I have used the school-teachers-student db as an example scenario.
(a, I have written it as a disclaimer in my first post. b. I really do not
know anyone that has 300 hobbies too.)

In real life my db is obviously much different,
I just used this as an example of potential pitfalls that will occur if I
use my old db data modeling notions.
obviously, the old relational modeling idioms do not apply here.

Now, my question was referring to the fact that I would really like to
avoid a flat table/join/view because of the reason listed above.
So, my scenario is answering a plain user generated text search over a
MSSQLDB that contains a few 1:n relation (and a few 1:n:n relationship).

So, I come here for tips. Should I use one combined index (treat it as a
nosql source) or separate indices or another. any other ways to define
relation data ?
Thanks.



On Tue, Jun 18, 2013 at 4:30 PM, Jack Krupansky wrote:

> It sounds like you still have a lot of work to do on your data model. No
> matter how you slice it, 8 billion rows/fields/whatever is still way too
> much for any engine to search on a single server. If you have 8 billion of
> anything, a heavily sharded SolrCloud cluster is probably warranted. Don't
> plan ahead to put more than 100 million rows on a single node; plan on a
> proof of concept implementation to determine that number.
>
> When we in Solr land say "flattened" or "denormalized", we mean in an
> intelligent, "smart", thoughtful sense, not a mindless, mechanical
> flattening. It is an opportunity for you to reconsider your data models,
> both old and new.
>
> Maybe data modeling is beyond your skill set. If so, have a chat with your
> boss and ask for some assistance, training, whatever.
>
> Actually, I am suspicious of your 8 billion number - change each of those
> 300's to realistic, average numbers. Each teacher teaches 300 courses?
> Right. Each Student has 300 hobbies? If you say so, but...
>
> Don't worry about schema.xml until you get your data model under control.
>
> For an initial focus, try envisioning the use cases for user queries. That
> will guide you in thinking about how the data would need to be organized to
> satisfy those user queries.
>
> -- Jack Krupansky
>
> -Original Message- From: Mysurf Mail
> Sent: Tuesday, June 18, 2013 2:20 AM
> To: solr-user@lucene.apache.org
> Subject: Re: How to define my data in schema.xml
>
>
> Thanks for your reply.
> I have tried the simplest approach and it works absolutely fantastic.
> Huge table - 0s to result.
>
> two problems as I described earlier, and that is what I try to solve:
> 1. I create a flat table just for solar.
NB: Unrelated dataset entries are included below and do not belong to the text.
-- ==== Sys2Proof/Machine/Memory.lean ====
section
/-! DEFINITION. Device memory: the address map (R294 to R299), the ports and what the controllers behind them keep (R301 to
R308), the lines of the DC slices and their write policies (R256 to R274), and the requests to the host (R379). -/

namespace Sys2Proof.Machine

/-! ## Address map (R294, R299) -/

def popcount16 (m : Nat) : Nat := ((List.range 16).filter fun i => m.testBit i).length
def MemMap.P (m : MemMap) : Nat := popcount8 m.npres.toNat
def MemMap.F (m : MemMap) : Nat := popcount16 m.fpres.toNat
def MemMap.niSize (m : MemMap) : Nat := 16 * m.P * (m.ncap.toNat - m.nloc.toNat) * 2 ^ 26
def nlBase (p : Nat) : Nat := 0x010000000000 + p * 0x1000000000
def MemMap.nlSize (m : MemMap) (p : Nat) : Nat := if m.npres.getLsbD p then 16 * m.nloc.toNat * 2 ^ 26 else 0
def fiBase : Nat := 0x100000000000
def MemMap.fiSize (m : MemMap) : Nat := m.F * m.fcap.toNat * 2 ^ 30
def scrBase : Nat := 0xFFF0000000000
/-- Lines that each near port gives to NI (R299). -/
def MemMap.lni (m : MemMap) : Nat := (m.ncap.toNat - m.nloc.toNat) * 2 ^ 19

inductive Where where
  | ni | nl (p : Nat) | fi | scratch | nowhere
deriving DecidableEq, Repr

/-- Window in which a device address lies; NI and NL only once LOCK is 1 (R297). -/
def MemMap.window (m : MemMap) (a : Nat) : Where :=
  if a < m.niSize then (if m.lock then .ni else .nowhere)
  else match (List.range 8).find? fun p => nlBase p ≤ a && a < nlBase p + m.nlSize p with
    | some p => if m.lock then .nl p else .nowhere
    | none => if fiBase ≤ a && a < fiBase + m.fiSize then .fi
      else if scrBase ≤ a && a < scrBase + 2 ^ 26 then .scratch else .nowhere

/-- XOR of all 4-bit groups (R299). -/
def fold4 (y : Nat) : Nat := (List.range 16).foldl (fun a i => a ^^^ (y / 16 ^ i % 16)) 0

/-- The q-th set bit of a mask, counted from 0 (R299). -/
def nthSet (mask q : Nat) : Nat := ((List.range 16).filter fun i => mask.testBit i).getD q 0

/-- Port and port line of a populated device address (R299). -/
def MemMap.port (m : MemMap) (a : Nat) : Option (Nat × Nat) :=
  match m.window a with
  | .ni =>
    let x := a / 128; let y := x / 16; let k := y / m.P; let q := (y % m.P + k) % m.P
    some (16 * nthSet m.npres.toNat q + (x ^^^ fold4 y) % 16, k)
  | .nl p =>
    let x := (a - nlBase p) / 128; let y := x / 16
    some (16 * p + (x ^^^ fold4 y) % 16, m.lni + y)
  | .fi =>
    let x := (a - fiBase) / 128; let k := x / m.F; let j := (x % m.F + k) % m.F
    some (128 + nthSet m.fpres.toNat j, k)
  | _ => none

/-- Device line of a port line, the inverse of R299. -/
def MemMap.deviceLine (m : MemMap) (port line : Nat) : Option Nat :=
  if port < 128 then
    let p := port / 16
    if line < m.lni then
      let q := ((List.range p).filter fun i => m.npres.getLsbD i).length
      let y := line * m.P + (q + m.P * (line + 1) - line) % m.P
      some (16 * y + (port % 16 ^^^ fold4 y) % 16)
    else
      let y := line - m.lni
      some (nlBase p / 128 + 16 * y + (port % 16 ^^^ fold4 y) % 16)
  else
    let j := ((List.range (port - 128)).filter fun i => m.fpres.getLsbD i).length
    some (fiBase / 128 + line * m.F + (j + m.F * (line + 1) - line) % m.F)

/-- Home slice of an address outside table regions (R254). -/
def homeSlice (a : Nat) : Nat := (List.range 12).foldl (fun s i => s ^^^ (a / 128 / 64 ^ i % 64)) 0

/-! ## Region attribute table (R263) -/

def RatEnt.en (e : RatEnt) : Bool := bit e.attr 31
def RatEnt.table (e : RatEnt) : Bool := bit e.attr 16
def RatEnt.policy (e : RatEnt) : Nat := fld e.attr 1 0
def RatEnt.base (e : RatEnt) : Nat := pair (e.baseLo &&& 0xFFE00000#32) (e.baseHi &&& 0xFFFFF#32)
def RatEnt.limit (e : RatEnt) : Nat := pair (e.limLo &&& 0xFFE00000#32) (e.limHi &&& 0xFFFFF#32)
def RatEnt.covers (e : RatEnt) (a : Nat) : Bool := e.en && e.base ≤ a && a < e.limit

/-- Entry in force that covers an address. -/
def ratOf (t : FMap RatEnt) (a : Nat) : Option RatEnt := (t.map Prod.snd).find? fun e => e.covers a
def inTable (t : FMap RatEnt) (a : Nat) : Bool :=
  match ratOf t a with
  | some e => e.table
  | none => false
/-- Write policy; an address no entry covers is used only by paths that R267 exempts, which write through. -/
def policyAt (t : FMap RatEnt) (a : Nat) : Nat :=
  match ratOf t a with
  | some e => e.policy
  | none => 2
/-- All bytes of a range lie in enabled entries with TABLE as given (R89, R265): checked at every 2 MiB granule. -/
def rangeIn (t : FMap RatEnt) (tab : Bool) (a n : Nat) : Bool :=
  (List.range ((a + n - 1) / 2 ^ 21 - a / 2 ^ 21 + 1)).all fun i =>
    match ratOf t ((a / 2 ^ 21 + i) * 2 ^ 21) with
    | some e => e.table = tab
    | none => false

/-- A table side of n bytes lies wholly within table regions; enabled entries are 2 MiB aligned, so it is enough to walk from
entry to entry. -/
def coveredBy (t : FMap RatEnt) (tab : Bool) (lim : Nat) : Nat → Nat → Bool
  | 0, a => lim ≤ a
  | n + 1, a =>
    if lim ≤ a then true
    else match ratOf t a with
      | some e => if e.table = tab then coveredBy t tab lim n e.limit else false
      | none => false

def rangeInTable (t : FMap RatEnt) (a n : Nat) : Bool := coveredBy t true (a + n) 65 a
/-- Some byte of the range lies in a table region. -/
def rangeMeetsTable (t : FMap RatEnt) (a n : Nat) : Bool :=
  (t.map Prod.snd).any fun e => e.en && e.table && e.base < a + n && a < e.limit

/-- Outcome of R267 and R295 for a request of an ordinary path to device range [a, a + n); the scratchpad is none of its (R275). -/
def allowed (s : State) (a n : Nat) : Bool :=
  decide (a < scrBase) && coveredBy s.rat.com false (a + n) 65 a && s.mem.window a != .nowhere
    && s.mem.window (a + n - 1) != .nowhere

/-- The range lies in one slice's scratchpad, on bytes that exist (R275). -/
def scratchOk (s : State) (a n : Nat) : Bool :=
  decide (scrBase ≤ a) && decide (n = 0 ∨ (a + n ≤ scrBase + 2 ^ 26 ∧ (a - scrBase) / 2 ^ 20 = (a + n - 1 - scrBase) / 2 ^ 20
    ∧ (a + n - 1 - scrBase) % 2 ^ 20 < (fget { lfsr := 0 } s.dc.slices ((a - scrBase) / 2 ^ 20)).scr * 2 ^ 17))

/-- What the tensor mover may reach: the scratchpad too (R275). -/
def moverAllowed (s : State) (a n : Nat) : Bool := allowed s a n || scratchOk s a n

/-! ## Slices and ports as table entries -/

/-- A slice as reset (R262). -/
def sliceDef (k : Nat) : Slice := { lfsr := 0xACE1#16 ^^^ BitVec.ofNat 16 k }
def Caches.slice (c : Caches) (k : Nat) : Slice := fget (sliceDef k) c.slices k
def Caches.setSlice (c : Caches) (k : Nat) (v : Slice) : Caches := { c with slices := fset (sliceDef k) c.slices k v }
def Caches.modSlice (c : Caches) (k : Nat) (f : Slice → Slice) : Caches := c.setSlice k (f (c.slice k))
def modSlice (k : Nat) (f : Slice → Slice) (s : State) : State := { s with dc := s.dc.modSlice k f }
def portAt (m : FMap Port) (p : Nat) : Port := fget {} m p
def modPort (p : Nat) (f : Port → Port) (s : State) : State := { s with ports := fmod {} s.ports p f }

/-! ## Ports (R301 to R308) -/

/-- Requests to a port are answered within the block (R306, R307). -/
def portDead (m : MemMap) (ports : FMap Port) (p : Nat) : Bool :=
  (portAt ports p).lost || (if p < 128 then m.nearBad else m.farBad)

def isRead (r : PReq) : Bool := match r.op with
  | .rd => true
  | .scr => true
  | _ => false
def isCtl (r : PReq) : Bool := match r.op with
  | .sre => true
  | .srx => true
  | .trn _ => true
  | _ => false
def portReads (p : Port) : Nat := (p.sent.filter isRead).length
def allReads (m : FMap Port) : Nat := (m.map fun e => portReads e.2).foldl (· + ·) 0

/-- Lowest tag of 0 to n - 1 not in use by requests of the kind. -/
def freeTag (n : Nat) (used : List Nat) : Option Nat := (List.range n).find? fun t => !used.contains t

/-- Read and write tags form separate spaces (R301). -/
def tagFor (port : Nat) (p : Port) (r : PReq) : Option Nat :=
  match r.op with
  | .rd | .scr => freeTag (if port < 128 then 512 else 1024) ((p.sent.filter isRead).map PReq.tag)
  | .wr => freeTag 256 ((p.sent.filter fun q => q.op = .wr).map PReq.tag)
  | _ => some 0

def sectorKey (dline k : Nat) : Nat := dline * 4 + k

/-- What the controller stores on a write (R302): the bytes; poison set by the POISON bit, cleared by a whole sector. -/
def storePoison (m : FMap Bool) (r : PReq) : FMap Bool :=
  (List.range 4).foldl (fun m k =>
    let n := (r.bytes.filter fun b => b.1 / 32 = sectorKey r.dline k).length
    if r.poison.getLsbD k then fset false m (sectorKey r.dline k) true
    else if n = 32 then fset false m (sectorKey r.dline k) false else m) m

/-- Poison bits of a device line as its controller keeps them. -/
def poisonMask (m : FMap Bool) (dline : Nat) : BitVec 4 :=
  BitVec.ofNat 4 (((List.range 4).filter fun k => fget false m (sectorKey dline k)).foldl (fun a k => a + 2 ^ k) 0)

/-- A write `x` sent makes outstanding reads of its sectors stale, and drops waiting conditional writes to them (R309). -/
def markStale (x r : PReq) : PReq :=
  if x.op = .wr && isRead r && r.pline = x.pline then { r with stale := r.stale ||| x.smask } else r
def afterWrite (x : PReq) (l : List PReq) : List PReq :=
  if x.op = .wr then l.filter fun r => !(r.cond && r.pline = x.pline && r.smask &&& x.smask ≠ 0) else l

/-- Bytes of the sectors of a mask. -/
def maskBytes (m : BitVec 4) : Nat := 32 * ((List.range 4).filter fun k => m.getLsbD k).length

/-- Bytes moved at a port, for the telemetry record (R424). -/
def countPort (p n : Nat) (s : State) : State :=
  let k := s.rook.counts
  { s with rook := { s.rook with counts :=
      if p < 128 then { k with near := fmod 0 k.near (p / 16) (· + BitVec.ofNat 64 n) } else { k with far := k.far + BitVec.ofNat 64 n } } }

/-- A request that waits for an SRE, SRX or TRN outstanding; a TRN follows its SRE without waiting for the answer (R307, R456). -/
def waitsCtl (q : Port) (r : PReq) : Bool :=
  q.sent.any fun x => isCtl x && (match r.op, x.op with
    | .trn _, .sre => false
    | _, _ => true)

/-! ### Arbitration at a request queue (R37 to R39, R308) -/

/-- The background activities that share a port's request queue (R38). -/
inductive Bg where
  | scrub | migration
deriving DecidableEq, Repr

/-- Activity that a request belongs to; none for foreground work. Patrol scrub's are its reads and every conditional write of R309
(DESIGN CHOICE, log 46). -/
def bgOf (r : PReq) : Option Bg := match r.who with
  | .scrub => some .scrub
  | .migration => some .migration
  | _ => none

/-- Promotion deadline in nanoseconds (R38). -/
def bgDeadline : Bg → Nat
  | .scrub => 200000
  | .migration => 1000000

/-- The two requests touch a common sector. -/
def meets (x r : PReq) : Bool := x.pline = r.pline && x.smask &&& r.smask ≠ 0

/-- A request waits behind one before it in the queue: one that changes the state of the port, a write that it would read or
overtake, a read that it would overwrite; foreground work passes a background read (R308, R309). -/
def waitsBehind (x r : PReq) : Bool :=
  isCtl x || isCtl r
  || (meets x r && x.op = .wr && (isRead r || !x.cond))
  || (meets x r && isRead x && r.op = .wr && ((bgOf x).isNone || (bgOf r).isSome))

/-- Requests of a queue, with their places, that wait behind no other. -/
def atHead (l : List PReq) : List (Nat × PReq) :=
  (l.zip (List.range l.length)).filterMap fun (r, i) => if (l.take i).any fun x => waitsBehind x r then none else some (i, r)

/-- The moment from which a request counts as foreground work: its arrival, or for background work the end of its promotion
deadline (R37, R39). -/
def fgFrom (r : PReq) : Nat := r.since.toNat + (match bgOf r with
  | none => 0
  | some b => bgDeadline b + 1)

/-- The activity is owed its minimum share: 1 slot in 64 for migration; 1 in 256 for patrol scrub, taken one slot early, for both may be
owed at once (R38). -/
def Port.owes (q : Port) : Bg → Bool
  | .migration => 63 ≤ q.gapMig
  | .scrub => 254 ≤ q.gapScrub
This requires maintenance and
> develop. Can I run solr over my regular tables?
>This is my simplest approach. Working over my relational tables,
> 2. When you query a flat table by school name, as I described, if the
> school has 300 student, 300 teachers, 300  with 300 teacherCourses, 300
> studentHobbies,
>you get 8.1 Billion rows (300*300*300*300). As I am sure this will work
> great on solar - searching for the school name will retrieve 8.1 B rows.
> 3. Lets say all my searches are user generated free text search that is
> searching name and comments columns.
> Thanks.
>
>
> On Tue, Jun 18, 2013 at 7:32 AM, Gora Mohanty  wrote:
>
>  On 18 June 2013 01:10, Mysurf Mail  wrote:
>> > Thanks for your quick reply. Here are some notes:
>> >
>> > 1. Consider that all tables in my example have two columns: Name &
>> > Description which I would like to index and search.
>> > 2. I have no other reason to create flat table other than for solar. So
>> > I
>> > would like to see if I can avoid it.
>> > 3. If in my example I will have a flat table then obviously it will hold
>> a
>> > lot of rows for a single school.
>> > By searching the exact school name I will likely receive a lot of
>> rows.
>> > (my flat table has its own pk)
>>
>> Yes, all of this is definitely the case, but in practice
>> it does not matter. Solr can efficiently search through
>> millions of rows. To start with, just try the simplest
>> approach, and only complicate things as and when
>> needed.
>>
>> > That is something I would like to avoid and I thought I can avoid
>> this
>> > by defining teachers and students as multiple value or something like
>> this
>> > and than teacherCourses and studentHobbies  as 1:n respectively.
>> > This is quite similiar to my real life demand, so I came here to get
>> > some tips as a solr noob.
>>
>> You have still not described what are the searches that
>> you would want to do. Again, I would suggest starting
>> with the most straightforward approach.
>>
>> Regards,
>> Gora
>>
>>
>


Re: How to define my data in schema.xml

2013-06-19 Thread Mysurf Mail
Well,
Avoiding flattening the db to a flat table sounds like a great plan.
I found this solution
http://wiki.apache.org/solr/DataImportHandler#Full_Import_Example

import.a join. not handling a flat table.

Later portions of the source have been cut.